Pembrolizumab. Pembrolizumab and lenvatinib were studied in first-line advanced or recurrent endometrial cancer patients with pMMR disease, not to mention patients who relapsed on chemotherapy-alone, but OS improvements were not borne out with this therapeutic combination (15, 20). The NRG-GY018 study evaluated the use of pembrolizumab (200 mg) with carboplatin (AUC 5) and paclitaxel (175 mg/m2) compared to chemotherapy alone in both advanced stage (stage III or IVA) or stage IVB or recurrent endometrial cancer with either dMMR or pMMR disease (6). The PFS at 12 months was 74% for the dMMR group treated with pembrolizumab and chemotherapy, compared to 38% in the chemotherapy-alone group (HR for progression or death=0.30; 95% CI=0.19-0.48; p<0.001); median OS was NR for both groups (HR=0.55; 95% CI=0.25-1.19; p=0.0617) (21).
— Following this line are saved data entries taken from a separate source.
/-- Whether an optional condition lets a change of state happen; otherwise the state stands. -/
def when (b : Bool) (f : State → State) (s : State) : State := if b then f s else s

/-- A change of state over the elements of a list, in order. -/
def forEach {α : Type} (xs : List α) (f : α → State → State) (s : State) : State := xs.foldl (fun t x => f x t) s

/-! ## Frame memory -/

/-- An access of frame memory in HOLD: the memory leaves self-refresh, and its idle time starts anew (R338). -/
def wakeMem (s : State) : State :=
  { s with pwr := if get s fld.pwrMode.MODE = 4 then { s.pwr with selfRef := false, memAt := s.ot } else s.pwr }

/-- Frame memory written: the bytes hold good data from then on. -/
def fmemPut (a : Nat) (bs : List Byte) (s : State) : State :=
  let t := wakeMem s
  { t with fmem := memWrite s.fmem a bs, fbad := s.fbad.filter (fun x => decide (x < a) || decide (a + bs.length ≤ x)) }

/-- A range of frame memory filled with zeros. -/
def fmemZero (a n : Nat) (s : State) : State :=
  let t := wakeMem s
  { t with fmem := memZero s.fmem a n, fbad := s.fbad.filter (fun x => decide (x < a) || decide (a + n ≤ x)) }

/-- Whether a byte range of frame memory holds a poisoned word or one that fails ECC (R55). -/
def memBad (s : State) (a n : Nat) : Bool := s.fbad.any (fun x => decide (a ≤ x) && decide (x < a + n))

/-! ## Counters (R363, R364) -/

/-- An event counter increased. -/
def count (idx n : Nat) (s : State) : State :=
  { s with cnt := Map.set (fun _ => 0) s.cnt idx (Map.get (fun _ => 0) s.cnt idx + BitVec.ofNat 48 n) }

/-- The value of an event counter. -/
def counter (s : State) (idx : Nat) : BitVec 48 := Map.get (fun _ => 0) s.cnt idx

/-- Indices of Table 13-7. -/
inductive Cnt where
  | taskFault | taskDemote | frozenStore | tileRepeat | cancelRefused | vatFull | commitMiss | unfinishedTile
  | squash | inputLogFull | lateLine | glazeLate | glazeData | mordRefused | glazePx | statRx | statErr | nodeMiss
  | seqGap | repair | proofSent | proofSkip | kills | nodeLost | pixTx | latchTx | sacnTx | dmxTx | sampleRej
  | domLost | tsLost | launchDrop | launchSend | accessDenied | semBadRel | semForced | evtDrop | poison | dmaFault
  | retireWrite | cmdErr | takeovers | lapses | diverges | copyAbort | twinWrRefused | journalTx | bistRuns
  | bistFail | bistAbort | bistCollide | rotSkip | tagTaken | tagLost | calClamp | otpErr | sacnSrcDrop | t1sColl
  | t1sExcess | t1sLateColl | dmxPkt | rdmTimeout | rdmErr
deriving DecidableEq, Repr

/-- A named counter increased by one. -/
def bump (c : Cnt) (s : State) : State := count c.ctorIdx 1 s

/-- Counter `k` of Ethernet port `p` (Table 13-7). -/
def ethCnt (p k : Nat) : Nat := 128 + 15 * p + k
/-- Counter `k` of 10BASE-T1S port `t`. -/
def t1sCnt (t k : Nat) : Nat := 368 + 4 * t + k

/-- The free values consumed so far move on by one (log 3). -/
def draw (s : State) : State := { s with free := s.free + 1 }

/-! ## Ownership -/

/-- The function that owns a context (R110). -/
def ctxOwner (s : State) (c : Nat) : Nat := get s fld.ctxCtrl.OWNER c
The PFS for the pMMR patients treated with pembrolizumab and chemotherapy was 13.1 months and 8.7 months for the chemotherapy-alone group (HR=0.54; 95% CI=0.41-0.71; p<0.001). The median OS was 27.96 months (95% CI=21.42-NR) in the pembrolizumab group vs. 27.37 months (95% CI=19.52-NR) in the chemotherapy-alone group (HR=0.79; 95% CI=0.53-1.17; p=0.1157). Consequently, pembrolizumab together with chemotherapy was approved for the treatment of advanced stage or recurrent endometrial cancer in June 2024, regardless of MMR status.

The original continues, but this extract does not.